In a shocking discovery that may change the way we look at basketball’s biggest icon, the team behind the 10-part Michael Jordan documentary series “The Last Dance” has unearthed a series of racist tweets from the early ‘90s during his first stint with the Chicago Bulls.

“One of our interns found it on a deep dive of Jordan’s social media,” director Jason Hehir says. “We debated whether or not we should have included it in the series, but we thought it would be best to show the whole person, not just the highlights. It’s going to change Jordan’s legacy, but as journalists we couldn’t omit something this big.”

The tweets in question were written on a road trip to Los Angeles during the ‘90-91 season. The Twitter rant covered a range of topics, all rooted in racist and xenophobic rhetoric. It’s unknown how Jordan managed to keep this under wraps for so long.

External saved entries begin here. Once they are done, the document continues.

-- ==== Sys2Proof/Machine/Configuration.lean ====
section
/-! DEFINITION. Which configurations have a run (70_reset_and_hazards.md R302; 20_memory.md R63; 30_encoding.md
R103), and the spec's example configuration EX (92_eei_decisions.md D60). -/

namespace Sys2Proof.Machine

/-- The half-open intervals `[b, e)` and `[b', e')` are disjoint. -/
def disjoint (b e b' e' : Nat) : Bool := e ≤ b' || e' ≤ b || e ≤ b || e' ≤ b'

/-- 20_memory.md R63(a): every region lies inside `[0, 2^32)`. -/
def regionsInside (c : Cfg) : Bool :=
  decide (c.ramBase.toNat + c.ramSize ≤ 2 ^ 32) && decide (c.romBase.toNat + c.romSize ≤ 2 ^ 32) &&
    decide (c.expBase.toNat + c.expSize ≤ 2 ^ 32) && decide (c.ioLimit ≤ 2 ^ 32)

/-- 20_memory.md R63(b): the four regions are pairwise disjoint. -/
def regionsDisjoint (c : Cfg) : Bool :=
  let ram := c.ramBase.toNat
  let rom := c.romBase.toNat
  let exp := c.expBase.toNat
  let io := c.ioBase.toNat
  disjoint ram (ram + c.ramSize) rom (rom + c.romSize) && disjoint ram (ram + c.ramSize) exp (exp + c.expSize) &&
    disjoint ram (ram + c.ramSize) io c.ioLimit && disjoint rom (rom + c.romSize) exp (exp + c.expSize) &&
    disjoint rom (rom + c.romSize) io c.ioLimit && disjoint exp (exp + c.expSize) io c.ioLimit

/-- 20_memory.md R63(d): ROM_IMAGE fits the ROM, and RAM_IMAGE lies inside RAM. An image of no bytes lies inside
(DEDUCED, log 12). -/
def imagesFit (c : Cfg) : Bool :=
  decide (c.romImage.length ≤ c.romSize) &&
    (c.ramImage.isEmpty ||
      (decide (c.ramBase.toNat ≤ c.ramImageAddr.toNat) &&
        decide (c.ramImageAddr.toNat + c.ramImage.length ≤ c.ramBase.toNat + c.ramSize)))

/-- The four byte addresses of the expansion base register, if it is configured (20_memory.md R72). -/
def bankAddrs (c : Cfg) : List Nat :=
  match c.expBankAddr with
  | none => []
  | some b => [b.toNat, b.toNat + 1, b.toNat + 2, b.toNat + 3]

/-- The read-only registers (30_encoding.md R103(b)). -/
def readOnlyAddrs (c : Cfg) : List Nat := [c.duartSrAddr.toNat, c.duartRbAddr.toNat, c.spiInAddr.toNat]

/-- The write-only registers (30_encoding.md R103(b)). -/
def writeOnlyAddrs (c : Cfg) : List Nat := [c.duartTbAddr.toNat, c.duartImrAddr.toNat, c.usbCmdAddr.toNat]

/-- The registers that share no address with anything (30_encoding.md R103(c)). -/
def unsharedAddrs (c : Cfg) : List Nat :=
  c.usbDataAddr.toNat :: c.spiOutAddr.toNat :: (bankAddrs c ++ c.duartOtherAddrs.map (·.toNat))

/-- 20_memory.md R63(e), 30_encoding.md R103(a): every device register lies in the I/O window. -/
def registersInIo (c : Cfg) : Bool :=
  (readOnlyAddrs c ++ writeOnlyAddrs c ++ unsharedAddrs c).all
    fun a => decide (c.ioBase.toNat ≤ a) && decide (a < c.ioLimit)

/-- 30_encoding.md R103(b) and (c): no address appears twice, but that a read-only register may share its address
with a write-only one. -/
def registersDistinct (c : Cfg) : Bool :=
  decide (readOnlyAddrs c ++ unsharedAddrs c).Nodup && decide (writeOnlyAddrs c ++ unsharedAddrs c).Nodup

/-- A level is in 1..7 (70_reset_and_hazards.md R302). -/
def levelOk (l : Nat) : Bool := decide (1 ≤ l) && decide (l ≤ 7)

/-- `valid(Cfg)` (70_reset_and_hazards.md R302). DISK_LEN is the image's length by construction: the image is held
as the bytes below DISK_LEN (log 6). -/
def validCfg (c : Cfg) : Bool :=
  regionsInside c && regionsDisjoint c && decide (1 ≤ c.expSize) && imagesFit c && registersInIo c &&
    registersDistinct c && decide (c.duartRxrdyBit ≠ c.duartTxrdyBit) && decide (c.spiCsBit ≠ c.spiSckBit) &&
    decide (c.spiCsBit ≠ c.spiMosiBit) && decide (c.spiSckBit ≠ c.spiMosiBit) && levelOk c.timerIrqLevel &&
    levelOk c.usbIrqLevel && decide (1 ≤ c.maxBlockSize) && decide (c.cidBlock.length = 18) &&
    decide (c.ocrTail.length = 3)

/-- The example configuration EX (92_eei_decisions.md D60). DESIGN CHOICE (log 1): the configuration that
`State.reset` runs under. The spec gives EX as an illustration, not as the board's map. -/
def exampleCfg : Cfg where
  addrMask := 0xFFFFFFFF
  ramBase := 0x00000000
  ramSize := 0x00100000
  romBase := 0x00FC0000
  romSize := 0x00040000
  expBase := 0x00100000
  expSize := 0x00100000
  ioBase := 0x00F00000
  ioLimit := 0x00F10000
  expOffsetMode := .absolute
  expBankReset := 0
  expBankAddr := none
  addrErrCheck := true
  romImage := [0x00, 0x00, 0x10, 0x00, 0x00, 0xFC, 0x00, 0x08]
  ramImage := []
  ramImageAddr := 0
  duartSrAddr := 0x00F00003
  duartRbAddr := 0x00F00007
  duartTbAddr := 0x00F00007
  duartImrAddr := 0x00F0000B
  duartOtherAddrs := [0x00F00001, 0x00F00005, 0x00F00009]
  duartRxrdyBit := 0
  duartTxrdyBit := 2
  imrNonzeroEnables := false
  timerIrqLevel := 4
  usbIrqLevel := 3
  timerVector := 0x1C
  usbVector := 0x1B
  spuriousVector := 0x18
  usbDataAddr := 0x00F00041
  usbCmdAddr := 0x00F00043
  usbHandler := .exh
  usbSharesDisk := false
  spiOutAddr := 0x00F00081
  spiInAddr := 0x00F00083
  spiSckBit := 0
  spiMosiBit := 1
  spiCsBit := 2
  spiMisoBit := 0
  cardHc := true
  diskAttached := true
  diskLen := 0x00100000
  reliableDisk := true
  maxBlockSize := 512
  cmd0ResetsBlocklen := false
  inactiveIgnoresCommands := false
  legacyMultiStep := .block
  cidBlock := List.replicate 18 0x00
  ocrTail := [0x00, 0x00, 0x00]

end Sys2Proof.Machine
end

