/-! `mark` -/

@[simp] theorem mark_cfg (s : State) (x : Raise) (t : List Event) : (mark s x t).cfg = s.cfg := rfl
@[simp] theorem mark_ram (s : State) (x : Raise) (t : List Event) : (mark s x t).ram = s.ram := rfl
@[simp] theorem mark_rom (s : State) (x : Raise) (t : List Event) : (mark s x t).rom = s.rom := rfl
@[simp] theorem mark_exp (s : State) (x : Raise) (t : List Event) : (mark s x t).exp = s.exp := rfl
@[simp] theorem mark_expBank (s : State) (x : Raise) (t : List Event) : (mark s x t).expBank = s.expBank := rfl
@[simp] theorem mark_timerEnabled (s : State) (x : Raise) (t : List Event) : (mark s x t).timerEnabled = s.timerEnabled := rfl
@[simp] theorem mark_timerPending (s : State) (x : Raise) (t : List Event) : (mark s x t).timerPending = s.timerPending := rfl
@[simp] theorem mark_usbPending (s : State) (x : Raise) (t : List Event) : (mark s x t).usbPending = s.usbPending := rfl
@[simp] theorem mark_hostIn (s : State) (x : Raise) (t : List Event) : (mark s x t).hostIn = s.hostIn := rfl
@[simp] theorem mark_usb (s : State) (x : Raise) (t : List Event) : (mark s x t).usb = s.usb := rfl
@[simp] theorem mark_spi (s : State) (x : Raise) (t : List Event) : (mark s x t).spi = s.spi := rfl
@[simp] theorem mark_sd (s : State) (x : Raise) (t : List Event) : (mark s x t).sd = s.sd := rfl
@[simp] theorem mark_disk (s : State) (x : Raise) (t : List Event) : (mark s x t).disk = s.disk := rfl
@[simp] theorem mark_fault (s : State) (x : Raise) (t : List Event) : (mark s x t).fault = x.faultMark s.fault := rfl
@[simp] theorem mark_refused (s : State) (x : Raise) (t : List Event) : (mark s x t).refused = x.refusalMark s.refused := rfl
@[simp] theorem mark_trace (s : State) (x : Raise) (t : List Event) : (mark s x t).trace = t := rfl
@[simp] theorem mark_calls (s : State) (x : Raise) (t : List Event) : (mark s x t).calls = s.calls := rfl
@[simp] theorem mark_reply (s : State) (x : Raise) (t : List Event) : (mark s x t).reply = .silent := rfl
@[simp] theorem mark_draws (s : State) (x : Raise) (t : List Event) : (mark s x t).draws = s.draws := rfl

/-! `withCard` -/

@[simp] theorem withCard_cfg (s : State) (k : Card) : (s.withCard k).cfg = s.cfg := rfl
@[simp] theorem withCard_ram (s : State) (k : Card) : (s.withCard k).ram = s.ram := rfl
@[simp] theorem withCard_rom (s : State) (k : Card) : (s.withCard k).rom = s.rom := rfl
@[simp] theorem withCard_exp (s : State) (k : Card) : (s.withCard k).exp = s.exp := rfl
@[simp] theorem withCard_expBank (s : State) (k : Card) : (s.withCard k).expBank = s.expBank := rfl
@[simp] theorem withCard_timerEnabled (s : State) (k : Card) : (s.withCard k).timerEnabled = s.timerEnabled := rfl
@[simp] theorem withCard_timerPending (s : State) (k : Card) : (s.withCard k).timerPending = s.timerPending := rfl
@[simp] theorem withCard_usbPending (s : State) (k : Card) : (s.withCard k).usbPending = s.usbPending := rfl
@[simp] theorem withCard_hostIn (s : State) (k : Card) : (s.withCard k).hostIn = s.hostIn := rfl
@[simp] theorem withCard_usb (s : State) (k : Card) : (s.withCard k).usb = s.usb := rfl
@[simp] theorem withCard_spi (s : State) (k : Card) : (s.withCard k).spi = s.spi := rfl
@[simp] theorem withCard_sd (s : State) (k : Card) : (s.withCard k).sd = k.sd := rfl
@[simp] theorem withCard_disk (s : State) (k : Card) : (s.withCard k).disk = k.disk := rfl
@[simp] theorem withCard_fault (s : State) (k : Card) : (s.withCard k).fault = s.fault := rfl
@[simp] theorem withCard_refused (s : State) (k : Card) : (s.withCard k).refused = s.refused := rfl
@[simp] theorem withCard_trace (s : State) (k : Card) : (s.withCard k).trace = k.trace := rfl
@[simp] theorem withCard_calls (s : State) (k : Card) : (s.withCard k).calls = s.calls := rfl
@[simp] theorem withCard_reply (s : State) (k : Card) : (s.withCard k).reply = s.reply := rfl
@[simp] theorem withCard_draws (s : State) (k : Card) : (s.withCard k).draws = k.draws := rfl

/-! `hostInput` -/

@[simp] theorem hostInput_cfg (s : State) (b : Byte) : (hostInput b s).cfg = s.cfg := rfl
@[simp] theorem hostInput_ram (s : State) (b : Byte) : (hostInput b s).ram = s.ram := rfl
@[simp] theorem hostInput_rom (s : State) (b : Byte) : (hostInput b s).rom = s.rom := rfl
@[simp] theorem hostInput_exp (s : State) (b : Byte) : (hostInput b s).exp = s.exp := rfl
@[simp] theorem hostInput_expBank (s : State) (b : Byte) : (hostInput b s).expBank = s.expBank := rfl
@[simp] theorem hostInput_timerEnabled (s : State) (b : Byte) : (hostInput b s).timerEnabled = s.timerEnabled := rfl
@[simp] theorem hostInput_timerPending (s : State) (b : Byte) : (hostInput b s).timerPending = s.timerPending := rfl
@[simp] theorem hostInput_usbPending (s : State) (b : Byte) : (hostInput b s).usbPending = s.usbPending := rfl
@[simp] theorem hostInput_hostIn (s : State) (b : Byte) : (hostInput b s).hostIn = s.hostIn ++ [b] := rfl
@[simp] theorem hostInput_usb (s : State) (b : Byte) : (hostInput b s).usb = s.usb := rfl
@[simp] theorem hostInput_spi (s : State) (b : Byte) : (hostInput b s).spi = s.spi := rfl
@[simp] theorem hostInput_sd (s : State) (b : Byte) : (hostInput b s).sd = s.sd := rfl
@[simp] theorem hostInput_disk (s : State) (b : Byte) : (hostInput b s).disk = s.disk := rfl
@[simp] theorem hostInput_fault (s : State) (b : Byte) : (hostInput b s).fault = s.fault := rfl
@[simp] theorem hostInput_refused (s : State) (b : Byte) : (hostInput b s).refused = s.refused := rfl
@[simp] theorem hostInput_trace (s : State) (b : Byte) : (hostInput b s).trace = s.trace := rfl
@[simp] theorem hostInput_calls (s : State) (b : Byte) : (hostInput b s).calls = s.calls := rfl
@[simp] theorem hostInput_reply (s : State) (b : Byte) : (hostInput b s).reply = s.reply := rfl
@[simp] theorem hostInput_draws (s : State) (b : Byte) : (hostInput b s).draws = s.draws := rfl

/-! `setBank` -/

@[simp] theorem setBank_cfg (s : State) (v : BitVec 32) : (setBank v s).cfg = s.cfg := rfl
@[simp] theorem setBank_ram (s : State) (v : BitVec 32) : (setBank v s).ram = s.ram := rfl
@[simp] theorem setBank_rom (s : State) (v : BitVec 32) : (setBank v s).rom = s.rom := rfl
@[simp] theorem setBank_exp (s : State) (v : BitVec 32) : (setBank v s).exp = s.exp := rfl
@[simp] theorem setBank_expBank (s : State) (v : BitVec 32) : (setBank v s).expBank = v := rfl
@[simp] theorem setBank_timerEnabled (s : State) (v : BitVec 32) : (setBank v s).timerEnabled = s.timerEnabled := rfl
@[simp] theorem setBank_timerPending (s : State) (v : BitVec 32) : (setBank v s).timerPending = s.timerPending := rfl
@[simp] theorem setBank_usbPending (s : State) (v : BitVec 32) : (setBank v s).usbPending = s.usbPending := rfl
@[simp] theorem setBank_hostIn (s : State) (v : BitVec 32) : (setBank v s).hostIn = s.hostIn := rfl
@[simp] theorem setBank_usb (s : State) (v : BitVec 32) : (setBank v s).usb = s.usb := rfl
@[simp] theorem setBank_spi (s : State) (v : BitVec 32) : (setBank v s).spi = s.spi := rfl
@[simp] theorem setBank_sd (s : State) (v : BitVec 32) : (setBank v s).sd = s.sd := rfl
@[simp] theorem setBank_disk (s : State) (v : BitVec 32) : (setBank v s).disk = s.disk := rfl
@[simp] theorem setBank_fault (s : State) (v : BitVec 32) : (setBank v s).fault = s.fault := rfl
@[simp] theorem setBank_refused (s : State) (v : BitVec 32) : (setBank v s).refused = s.refused := rfl
@[simp] theorem setBank_trace (s : State) (v : BitVec 32) : (setBank v s).trace = s.trace := rfl
@[simp] theorem setBank_calls (s : State) (v : BitVec 32) : (setBank v s).calls = s.calls := rfl
@[simp] theorem setBank_reply (s : State) (v : BitVec 32) : (setBank v s).reply = s.reply := rfl
@[simp] theorem setBank_draws (s : State) (v : BitVec 32) : (setBank v s).draws = s.draws := rfl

“We had trouble believing that the tweets were even real,” Hehir continues. “It’s not every day that you find an ignorant, hate-filled Twitter rant that was posted before the platform even existed, but sometimes you have to put your incredulity aside and focus on the truth.”

The tweets have created a firestorm in recent days, with many fans taking his side, while others called for his cancellation. In the aftermath, players stepped forward to acknowledge that this was an issue in the Bulls clubhouse during his tenure as a player.

“He’d say some stuff to me that was really off base, but I’d let it slide,” teammate and fellow Hall of Famer Scottie Pippen says. “He was Michael, I wasn’t about to mess with that. I talked to some other players about it, but we didn’t think ownership would take it seriously. He was the star and we all just had to deal with that.”

Always one for equity, Hehir allowed Jordan the opportunity to respond to the critics in the documentary.

“I was young and foolish, and I shouldn’t have put those things online,” Jordan says. “Those were private thoughts I had during a dark time in my life. I know better now. If I knew those tweets would be found, I never would have posted them on the internet, which didn’t even exist when I did so. I hope others can learn from my mistakes.”

*This article is a work of satire. Though certain elements and quotes may be based on true events, this should not be taken as fact.